Using 77 previously identified rice MADS-box genes as queries (42), we found more such genes in AA-genome species (70 in NIV, 73 in GLA, 72 in BAR, 72 in GLU, and 70 in MER) than in BRA (60 in BRA) (SI Appendix, Table S32). MADS-box genes are thought to be involved in the regulation of flower development, and specific expansion of MADS-box genes in rice and other AA-genome relatives may have contributed to the observed flowering-time phenotypic variation that is crucial for reproductive success and contributes a key component of adaptation in the remarkably diverse range of habitats that these Oryza species inhabit.

Gene Loss.

Gene gain and loss have been proposed to be two of the primary contributors to functional changes that differentiate lineages (43). Summing across all of the inferred family sizes at the root of the tree, we estimated that the MRCA of the seven Oryza species contained at least 20,873 genes (SI Appendix, Dataset S5). This number may be an underestimation because many genes have been present in gene families that no longer exist in extant lineages. Overall in the seven genomes, a greater amount of gene contraction than expansion was inferred for the majority of branches (Fig. 3B), suggesting that loss of function has an especially important role in functional evolution. Of 6,987 families inferred to have been present in the MRCA that have no copy in at least one extant genome (SI Appendix, Dataset S9), 798 families are present in the MRCA but appear entirely lost in the SAT genome, of which 431 are still present in NIV. We measured potential gene extinction events by estimating the number of gene families that were entirely lost in SAT while being retained in other species, and found that ∼547 genes (488 families × 1.12 genes per family) were lost in SAT after the divergence from a common ancestor with NIV. To identify gene loss events and/or novel gene creations in SAT, we performed de novo assemblies of unmapped reads from the other five AA-genome species using a previously reported methodology, with some modifications (41). We found 490 genes that were lost in the SAT genome, in agreement with the estimated number based on the loss of gene families across the AA-genome Oryza species (SI Appendix, Dataset S10a). Functional annotation of lost genes from the five non-SAT species indicated that they were significantly enriched (P < 0.001) for disease-related genes, such as those genes encoding nucleotide-binding adaptor shared by APAF-1, R proteins, and CED-4 (IPR002182), tyrosine-protein kinase (IPR020635), and LRR (IPR013210) proteins (SI Appendix, Dataset S10a). These findings support the hypothesis that numerous disease resistance genes have been lost during rice domestication (44), making other AA-genome relatives particularly attractive as germplasm sources for future rice improvement.

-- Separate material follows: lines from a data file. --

/-- PACKED_TABLE_UPDATE (R226): at the end of a sampling phase the new table goes into the slot that is not current and becomes current; refused when its
lengths break the prefix property; not before the sweep of that slot is done. -/
def execPackedTableUpdate (p die : Nat) (lengths : List Nat) (s : State) : Out :=
  let cur := currentTable s p die
  let num := match cur with | some t => 1 - t.num | none => 0
  if !lengthsOk lengths || !s.mem.phases.contains (p, die) || (cur.isSome && !(codedWith s p die num).isEmpty) then .next s
  else
    let t : CodeTable := { pad := p, die := die, num := num, current := true
                           lens := (tableSymbols s p die ++ [65536]).zip lengths }
    let others := (s.mem.tables.filter (fun x => !(x.pad = p && x.die = die && x.num = num))).map (fun x =>
      if x.pad = p ∧ x.die = die then { x with current := false } else x)
    .next { s with mem := { s.mem with tables := others ++ [t]
                                       phases := s.mem.phases.filter (fun x => x ≠ (p, die))
                                       samples := s.mem.samples.filter (fun x => !(x.pad = p && x.die = die)) } }

/-- PACKED_SWEEP (R226): blocks that still use the slot that is not current are coded with the current table. -/
def execPackedSweep (p die : Nat) (s : State) : Out :=
  match currentTable s p die with
  | none => .next s
  | some t =>
    .next ((codedWith s p die (1 - t.num)).foldl (fun s b => setMeta s b (blockMeta (some t) (blockEls s b))) s)

end Sys2Proof.Machine
end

To obtain first insights into patterns of gene gain and loss in the six rice species, we screened the 31 agronomically important genes that have been functionally well characterized in rice (SI Appendix, Table S34). To reflect a full evolutionary history of these genes within all eight AA-genome species of Oryza, we added O. sativa ssp. indica (IND), O. sativa ssp. tropical japonica (TRJ), O. rufipogon (RUF) and O. longistaminata (LON) for comparisons. Using whole-genome reads mapping, we computationally identified four genes, namely GS5, PROG1, S5, and SaF, that exhibited gene gain and loss along different lineages, supported by RNA-Seq data (SI Appendix, Tables S35 and S36). Besides, we further verified the evolutionary dynamics of five speciation genes (S5, SaM, SaF, mtRPL27, and HWH1) that underlie reproductive barriers (RIs) (45). Comparative sequence analyses revealed the loss of S5 (ORF5) in African cultivated rice (GLA) and its wild progenitor (BAR), also supported by RNA-Seq data (SI Appendix, Figs. S19–S23 and Table S36). We further examined the other two ORFs (ORF3 and ORF4) at this locus that work with ORF5 to form a killer–protector system (46). In the high-quality assemblies of S5 orthologous genomic regions for all five newly sequenced genomes, our results showed that ORF3 was fragmented and ORF4 was not detected in both GLA and BAR genomes. Thus, loss of multiple components of S5 causes its nonfunctional status in African cultivated rice (GLA) and its wild progenitor (BAR). The recent loss of S5, which sometimes causes female sterility in O. sativa subsp. indica-japonica hybrids (47), suggests that this locus has played an important role in the formation of RIs among these Oryza species at intersubspecific or interspecific levels.

We next analyzed PROG1, a gene that controls several agronomic traits, including prostrate growth in Asian cultivated rice (31, 32). We performed detailed computational and experimental confirmation, as well as synteny alignments of orthologous genomic regions (SI Appendix, Fig. S25). All obtained results together demonstrated loss of the PROG1 genes in BAR, GLA, and MER (SI Appendix, Table S35). The loss of PROG1 may account for the erect growth habit that is specific to BAR, GLA, and MER plants among the AA-genome species. These findings provide insights into the evolutionary consequences of frequent gene gain and loss that are of significance in the adaptation, divergence, and speciation of Oryza species.

Positive Darwinian Selection on Rice Genes.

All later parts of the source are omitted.